INSTRUCTIONS TO FOLLOW => Report each line of the data that contains the string "lost".

MATERIALS PROVIDED below:

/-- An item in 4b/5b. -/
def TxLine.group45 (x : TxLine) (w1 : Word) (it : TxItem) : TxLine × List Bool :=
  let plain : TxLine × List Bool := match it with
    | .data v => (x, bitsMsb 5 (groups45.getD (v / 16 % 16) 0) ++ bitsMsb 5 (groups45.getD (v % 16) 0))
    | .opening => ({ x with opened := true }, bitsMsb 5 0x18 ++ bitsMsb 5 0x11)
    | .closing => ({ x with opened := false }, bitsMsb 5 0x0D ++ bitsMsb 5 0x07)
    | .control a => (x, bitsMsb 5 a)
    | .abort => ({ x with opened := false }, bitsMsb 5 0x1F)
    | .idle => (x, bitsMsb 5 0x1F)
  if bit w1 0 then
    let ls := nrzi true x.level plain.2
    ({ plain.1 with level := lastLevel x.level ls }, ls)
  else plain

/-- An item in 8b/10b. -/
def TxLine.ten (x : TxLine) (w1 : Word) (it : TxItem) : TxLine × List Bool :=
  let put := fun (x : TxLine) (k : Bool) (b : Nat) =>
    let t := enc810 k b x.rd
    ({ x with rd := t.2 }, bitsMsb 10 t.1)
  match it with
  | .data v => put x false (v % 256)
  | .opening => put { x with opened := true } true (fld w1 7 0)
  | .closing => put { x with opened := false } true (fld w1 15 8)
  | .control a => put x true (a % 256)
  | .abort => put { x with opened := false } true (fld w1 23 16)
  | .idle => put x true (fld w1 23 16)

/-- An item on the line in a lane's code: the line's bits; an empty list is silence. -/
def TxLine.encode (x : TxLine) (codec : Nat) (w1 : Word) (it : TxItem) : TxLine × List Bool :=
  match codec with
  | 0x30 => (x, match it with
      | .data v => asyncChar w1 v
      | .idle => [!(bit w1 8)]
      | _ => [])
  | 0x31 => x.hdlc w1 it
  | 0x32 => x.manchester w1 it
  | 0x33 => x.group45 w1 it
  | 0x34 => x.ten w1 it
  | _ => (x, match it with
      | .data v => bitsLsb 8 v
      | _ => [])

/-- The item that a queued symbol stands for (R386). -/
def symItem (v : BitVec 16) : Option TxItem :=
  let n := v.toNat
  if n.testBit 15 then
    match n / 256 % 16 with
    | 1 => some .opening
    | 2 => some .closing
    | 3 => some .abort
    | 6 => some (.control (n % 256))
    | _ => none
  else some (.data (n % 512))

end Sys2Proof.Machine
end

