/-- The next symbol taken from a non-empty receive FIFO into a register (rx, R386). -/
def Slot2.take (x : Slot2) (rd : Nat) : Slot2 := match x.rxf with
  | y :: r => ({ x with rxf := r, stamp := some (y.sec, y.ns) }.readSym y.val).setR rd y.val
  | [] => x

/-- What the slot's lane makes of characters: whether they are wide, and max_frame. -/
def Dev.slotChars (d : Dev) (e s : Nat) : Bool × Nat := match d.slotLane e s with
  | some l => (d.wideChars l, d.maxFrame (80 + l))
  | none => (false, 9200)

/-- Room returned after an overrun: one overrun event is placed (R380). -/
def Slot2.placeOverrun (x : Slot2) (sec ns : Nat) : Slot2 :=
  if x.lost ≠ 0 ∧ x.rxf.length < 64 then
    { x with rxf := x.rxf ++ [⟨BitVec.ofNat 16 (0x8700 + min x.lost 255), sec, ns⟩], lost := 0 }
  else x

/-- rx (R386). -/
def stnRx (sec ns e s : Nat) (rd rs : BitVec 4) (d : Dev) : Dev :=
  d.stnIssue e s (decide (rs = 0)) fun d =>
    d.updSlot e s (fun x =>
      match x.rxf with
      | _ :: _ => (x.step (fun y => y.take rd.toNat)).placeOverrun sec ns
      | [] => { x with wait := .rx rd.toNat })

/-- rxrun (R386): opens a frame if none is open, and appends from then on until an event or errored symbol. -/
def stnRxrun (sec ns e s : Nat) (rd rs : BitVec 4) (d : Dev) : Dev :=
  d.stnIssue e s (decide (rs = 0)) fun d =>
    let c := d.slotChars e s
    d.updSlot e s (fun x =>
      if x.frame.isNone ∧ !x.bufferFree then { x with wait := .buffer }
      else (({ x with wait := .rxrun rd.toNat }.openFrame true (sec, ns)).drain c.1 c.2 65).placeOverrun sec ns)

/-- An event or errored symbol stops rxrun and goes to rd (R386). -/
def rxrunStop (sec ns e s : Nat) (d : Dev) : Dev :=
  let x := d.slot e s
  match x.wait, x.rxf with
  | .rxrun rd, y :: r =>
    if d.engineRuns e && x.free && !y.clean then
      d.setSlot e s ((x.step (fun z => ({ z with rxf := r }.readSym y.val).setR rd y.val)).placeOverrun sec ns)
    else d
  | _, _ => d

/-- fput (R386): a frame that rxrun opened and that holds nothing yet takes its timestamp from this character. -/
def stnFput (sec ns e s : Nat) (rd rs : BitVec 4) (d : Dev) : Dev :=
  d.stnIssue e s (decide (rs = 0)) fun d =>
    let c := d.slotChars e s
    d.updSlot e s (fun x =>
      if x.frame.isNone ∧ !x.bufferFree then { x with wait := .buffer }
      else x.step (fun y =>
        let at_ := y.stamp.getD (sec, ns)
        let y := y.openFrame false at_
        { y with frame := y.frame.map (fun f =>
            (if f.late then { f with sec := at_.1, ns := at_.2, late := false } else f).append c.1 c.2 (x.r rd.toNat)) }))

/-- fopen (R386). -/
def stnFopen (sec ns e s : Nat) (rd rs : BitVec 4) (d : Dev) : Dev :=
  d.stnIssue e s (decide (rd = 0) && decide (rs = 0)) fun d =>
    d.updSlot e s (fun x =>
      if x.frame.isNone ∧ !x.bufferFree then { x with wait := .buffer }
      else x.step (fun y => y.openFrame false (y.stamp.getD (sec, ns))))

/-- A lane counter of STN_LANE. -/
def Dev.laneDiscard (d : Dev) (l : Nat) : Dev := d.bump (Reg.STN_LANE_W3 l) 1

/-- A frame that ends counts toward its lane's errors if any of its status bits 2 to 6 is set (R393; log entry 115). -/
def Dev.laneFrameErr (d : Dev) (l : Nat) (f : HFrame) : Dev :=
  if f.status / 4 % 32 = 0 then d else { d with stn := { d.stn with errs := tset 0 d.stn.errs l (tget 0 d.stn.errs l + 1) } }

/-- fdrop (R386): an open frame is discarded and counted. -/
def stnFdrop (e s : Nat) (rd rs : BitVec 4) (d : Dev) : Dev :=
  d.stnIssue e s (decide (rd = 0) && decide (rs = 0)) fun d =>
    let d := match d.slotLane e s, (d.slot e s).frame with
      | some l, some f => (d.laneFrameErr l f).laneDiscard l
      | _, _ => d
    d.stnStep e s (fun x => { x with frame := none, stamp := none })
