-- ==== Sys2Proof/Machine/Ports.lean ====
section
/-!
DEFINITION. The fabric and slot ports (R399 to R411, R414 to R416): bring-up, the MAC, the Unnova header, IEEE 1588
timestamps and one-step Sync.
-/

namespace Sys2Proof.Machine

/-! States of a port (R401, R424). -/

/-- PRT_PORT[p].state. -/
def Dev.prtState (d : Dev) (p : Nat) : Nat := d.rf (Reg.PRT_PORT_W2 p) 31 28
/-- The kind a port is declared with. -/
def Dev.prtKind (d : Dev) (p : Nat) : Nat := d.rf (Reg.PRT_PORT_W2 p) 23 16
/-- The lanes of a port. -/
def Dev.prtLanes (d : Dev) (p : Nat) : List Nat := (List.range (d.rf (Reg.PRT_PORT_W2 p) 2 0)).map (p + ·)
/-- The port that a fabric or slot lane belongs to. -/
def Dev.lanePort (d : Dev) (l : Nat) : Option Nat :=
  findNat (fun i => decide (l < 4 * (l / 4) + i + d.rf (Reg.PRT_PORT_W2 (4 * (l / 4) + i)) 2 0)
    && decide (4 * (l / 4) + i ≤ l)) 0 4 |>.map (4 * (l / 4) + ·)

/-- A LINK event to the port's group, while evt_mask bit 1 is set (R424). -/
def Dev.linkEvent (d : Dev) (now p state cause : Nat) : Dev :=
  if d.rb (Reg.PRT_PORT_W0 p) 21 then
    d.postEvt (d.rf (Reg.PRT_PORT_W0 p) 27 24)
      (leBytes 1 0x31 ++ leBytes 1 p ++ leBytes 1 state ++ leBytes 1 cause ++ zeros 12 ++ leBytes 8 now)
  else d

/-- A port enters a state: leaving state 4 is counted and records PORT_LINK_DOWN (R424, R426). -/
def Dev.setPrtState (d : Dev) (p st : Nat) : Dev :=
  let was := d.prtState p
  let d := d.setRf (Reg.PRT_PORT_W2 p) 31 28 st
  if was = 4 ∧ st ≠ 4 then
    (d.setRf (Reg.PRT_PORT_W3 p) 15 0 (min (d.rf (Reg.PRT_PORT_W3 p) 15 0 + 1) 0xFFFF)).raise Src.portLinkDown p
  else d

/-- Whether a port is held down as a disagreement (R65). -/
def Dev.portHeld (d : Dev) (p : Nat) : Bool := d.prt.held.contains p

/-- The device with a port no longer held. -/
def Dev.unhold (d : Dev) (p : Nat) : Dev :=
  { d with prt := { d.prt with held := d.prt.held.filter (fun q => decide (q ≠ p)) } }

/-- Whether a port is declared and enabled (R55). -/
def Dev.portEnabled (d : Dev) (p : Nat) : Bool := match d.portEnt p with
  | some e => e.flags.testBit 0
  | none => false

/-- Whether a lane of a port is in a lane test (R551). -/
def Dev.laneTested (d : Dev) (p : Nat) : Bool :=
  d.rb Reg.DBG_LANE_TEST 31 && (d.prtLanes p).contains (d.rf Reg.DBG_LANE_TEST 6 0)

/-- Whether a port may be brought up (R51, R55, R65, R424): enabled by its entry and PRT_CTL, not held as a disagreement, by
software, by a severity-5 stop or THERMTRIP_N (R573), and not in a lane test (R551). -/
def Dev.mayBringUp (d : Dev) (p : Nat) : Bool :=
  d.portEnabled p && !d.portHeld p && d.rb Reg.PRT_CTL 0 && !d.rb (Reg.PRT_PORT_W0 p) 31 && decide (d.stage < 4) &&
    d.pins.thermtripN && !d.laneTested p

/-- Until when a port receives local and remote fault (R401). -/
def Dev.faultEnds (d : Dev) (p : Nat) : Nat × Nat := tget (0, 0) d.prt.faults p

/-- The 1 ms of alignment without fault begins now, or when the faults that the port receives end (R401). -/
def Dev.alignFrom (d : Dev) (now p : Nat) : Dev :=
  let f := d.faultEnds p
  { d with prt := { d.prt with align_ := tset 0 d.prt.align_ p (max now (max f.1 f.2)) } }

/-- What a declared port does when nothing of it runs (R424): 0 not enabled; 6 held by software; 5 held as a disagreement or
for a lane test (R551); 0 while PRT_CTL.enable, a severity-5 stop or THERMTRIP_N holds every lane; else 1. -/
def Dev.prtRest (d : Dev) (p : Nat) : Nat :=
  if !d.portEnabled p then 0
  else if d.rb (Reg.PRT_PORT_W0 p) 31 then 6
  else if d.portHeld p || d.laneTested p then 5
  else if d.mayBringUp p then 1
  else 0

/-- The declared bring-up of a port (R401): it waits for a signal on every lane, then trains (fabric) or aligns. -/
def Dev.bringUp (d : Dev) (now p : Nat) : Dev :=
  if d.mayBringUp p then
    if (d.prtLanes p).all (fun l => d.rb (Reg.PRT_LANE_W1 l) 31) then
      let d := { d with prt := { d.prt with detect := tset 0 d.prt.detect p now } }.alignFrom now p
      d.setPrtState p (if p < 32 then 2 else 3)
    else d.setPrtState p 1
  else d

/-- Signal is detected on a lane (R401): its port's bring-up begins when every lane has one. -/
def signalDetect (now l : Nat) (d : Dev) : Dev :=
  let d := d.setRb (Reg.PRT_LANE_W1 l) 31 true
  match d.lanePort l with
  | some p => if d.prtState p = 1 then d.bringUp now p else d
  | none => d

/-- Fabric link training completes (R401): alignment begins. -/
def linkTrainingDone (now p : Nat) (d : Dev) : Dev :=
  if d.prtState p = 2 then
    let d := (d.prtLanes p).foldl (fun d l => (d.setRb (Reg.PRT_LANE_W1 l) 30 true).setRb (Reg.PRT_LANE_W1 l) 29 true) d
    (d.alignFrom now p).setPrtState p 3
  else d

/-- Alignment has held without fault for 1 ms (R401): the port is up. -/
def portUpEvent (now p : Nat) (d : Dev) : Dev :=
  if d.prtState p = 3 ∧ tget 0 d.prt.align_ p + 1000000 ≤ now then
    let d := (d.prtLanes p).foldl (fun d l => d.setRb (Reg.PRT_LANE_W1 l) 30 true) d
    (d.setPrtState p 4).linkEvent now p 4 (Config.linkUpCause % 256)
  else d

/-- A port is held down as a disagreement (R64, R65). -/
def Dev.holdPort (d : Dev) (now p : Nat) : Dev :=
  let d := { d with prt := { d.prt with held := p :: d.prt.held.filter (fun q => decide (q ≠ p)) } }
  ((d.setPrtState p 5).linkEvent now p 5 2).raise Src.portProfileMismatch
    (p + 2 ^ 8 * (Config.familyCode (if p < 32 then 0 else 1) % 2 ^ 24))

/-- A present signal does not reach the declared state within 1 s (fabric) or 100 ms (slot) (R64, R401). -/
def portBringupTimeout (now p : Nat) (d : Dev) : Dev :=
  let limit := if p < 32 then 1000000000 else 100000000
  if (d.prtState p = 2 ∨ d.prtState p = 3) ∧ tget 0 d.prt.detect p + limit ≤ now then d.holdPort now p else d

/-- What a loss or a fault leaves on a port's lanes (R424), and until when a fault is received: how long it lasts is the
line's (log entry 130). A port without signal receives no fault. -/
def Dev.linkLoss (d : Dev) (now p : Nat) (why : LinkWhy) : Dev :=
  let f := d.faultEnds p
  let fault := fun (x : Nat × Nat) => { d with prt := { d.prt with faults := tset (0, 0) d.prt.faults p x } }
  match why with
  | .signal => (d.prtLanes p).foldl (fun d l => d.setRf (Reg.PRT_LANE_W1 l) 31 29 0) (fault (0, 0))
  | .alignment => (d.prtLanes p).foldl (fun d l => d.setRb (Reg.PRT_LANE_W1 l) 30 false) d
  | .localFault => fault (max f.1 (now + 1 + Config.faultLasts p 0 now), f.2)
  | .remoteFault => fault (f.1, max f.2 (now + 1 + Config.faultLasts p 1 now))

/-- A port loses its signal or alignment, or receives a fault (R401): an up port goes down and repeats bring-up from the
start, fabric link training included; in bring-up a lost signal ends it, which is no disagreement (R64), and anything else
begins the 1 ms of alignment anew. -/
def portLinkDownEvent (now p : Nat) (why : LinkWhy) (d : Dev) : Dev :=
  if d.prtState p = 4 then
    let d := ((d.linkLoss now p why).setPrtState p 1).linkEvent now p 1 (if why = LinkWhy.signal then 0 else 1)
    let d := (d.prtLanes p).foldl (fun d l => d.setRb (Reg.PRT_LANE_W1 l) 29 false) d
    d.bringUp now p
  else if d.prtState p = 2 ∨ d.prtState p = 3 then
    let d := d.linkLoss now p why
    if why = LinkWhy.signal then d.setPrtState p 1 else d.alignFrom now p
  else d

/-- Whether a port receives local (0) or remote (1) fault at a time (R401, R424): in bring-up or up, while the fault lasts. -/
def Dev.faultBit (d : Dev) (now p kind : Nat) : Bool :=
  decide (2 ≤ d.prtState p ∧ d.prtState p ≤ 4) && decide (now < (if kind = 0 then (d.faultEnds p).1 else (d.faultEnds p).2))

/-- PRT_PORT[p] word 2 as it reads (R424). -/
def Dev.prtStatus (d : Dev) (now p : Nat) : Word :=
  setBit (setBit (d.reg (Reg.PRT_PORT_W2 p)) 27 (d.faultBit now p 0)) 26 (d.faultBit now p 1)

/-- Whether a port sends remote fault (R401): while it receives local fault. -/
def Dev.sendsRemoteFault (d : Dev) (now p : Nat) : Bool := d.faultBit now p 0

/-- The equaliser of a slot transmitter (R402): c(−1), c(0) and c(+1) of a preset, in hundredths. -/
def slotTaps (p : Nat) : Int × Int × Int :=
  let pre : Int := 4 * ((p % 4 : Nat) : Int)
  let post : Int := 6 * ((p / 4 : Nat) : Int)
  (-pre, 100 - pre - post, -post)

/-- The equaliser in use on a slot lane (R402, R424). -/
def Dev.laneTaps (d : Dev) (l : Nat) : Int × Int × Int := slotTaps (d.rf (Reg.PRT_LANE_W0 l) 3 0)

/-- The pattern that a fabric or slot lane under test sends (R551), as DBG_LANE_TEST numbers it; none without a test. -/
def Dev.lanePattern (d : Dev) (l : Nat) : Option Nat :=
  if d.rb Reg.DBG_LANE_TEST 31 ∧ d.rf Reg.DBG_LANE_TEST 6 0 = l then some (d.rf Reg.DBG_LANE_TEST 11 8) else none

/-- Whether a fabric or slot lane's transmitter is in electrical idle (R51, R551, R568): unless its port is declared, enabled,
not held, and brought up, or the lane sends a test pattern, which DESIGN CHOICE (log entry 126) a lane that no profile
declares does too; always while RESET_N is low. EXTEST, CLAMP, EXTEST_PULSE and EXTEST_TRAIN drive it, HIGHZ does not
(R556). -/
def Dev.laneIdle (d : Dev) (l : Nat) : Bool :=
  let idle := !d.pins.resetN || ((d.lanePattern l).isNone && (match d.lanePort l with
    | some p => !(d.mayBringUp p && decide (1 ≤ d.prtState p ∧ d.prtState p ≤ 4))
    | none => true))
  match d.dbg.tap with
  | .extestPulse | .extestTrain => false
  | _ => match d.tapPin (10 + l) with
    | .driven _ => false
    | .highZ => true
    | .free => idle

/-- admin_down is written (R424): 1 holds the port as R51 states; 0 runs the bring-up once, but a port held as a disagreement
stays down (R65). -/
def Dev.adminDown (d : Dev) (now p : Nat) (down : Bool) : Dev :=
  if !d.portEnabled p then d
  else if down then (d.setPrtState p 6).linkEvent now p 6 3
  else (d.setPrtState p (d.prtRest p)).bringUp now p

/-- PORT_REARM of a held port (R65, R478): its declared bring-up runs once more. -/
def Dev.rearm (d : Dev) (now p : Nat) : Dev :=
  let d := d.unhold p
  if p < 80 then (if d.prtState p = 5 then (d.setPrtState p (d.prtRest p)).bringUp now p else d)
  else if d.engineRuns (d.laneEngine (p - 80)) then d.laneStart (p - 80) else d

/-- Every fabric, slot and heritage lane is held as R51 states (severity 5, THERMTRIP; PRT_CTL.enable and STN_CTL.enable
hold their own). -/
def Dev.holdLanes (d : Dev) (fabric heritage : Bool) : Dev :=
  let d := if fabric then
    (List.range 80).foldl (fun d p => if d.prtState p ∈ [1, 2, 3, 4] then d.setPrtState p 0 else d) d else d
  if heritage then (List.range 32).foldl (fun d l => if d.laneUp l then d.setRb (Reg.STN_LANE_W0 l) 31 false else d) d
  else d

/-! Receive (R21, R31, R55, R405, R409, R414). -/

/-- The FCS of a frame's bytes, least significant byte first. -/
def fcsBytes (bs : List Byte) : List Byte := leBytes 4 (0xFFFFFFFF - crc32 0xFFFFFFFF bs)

End of MATERIALS PROVIDED.

YOUR RESPONSE =>
  if x.lost ≠ 0 ∧ x.rxf.length < 64 then
    { x with rxf := x.rxf ++ [⟨BitVec.ofNat 16 (0x8700 + min x.lost 255), sec, ns⟩], lost := 0 }
start, fabric link training included; in bring-up a lost signal ends it, which is no disagreement (R64), and anything else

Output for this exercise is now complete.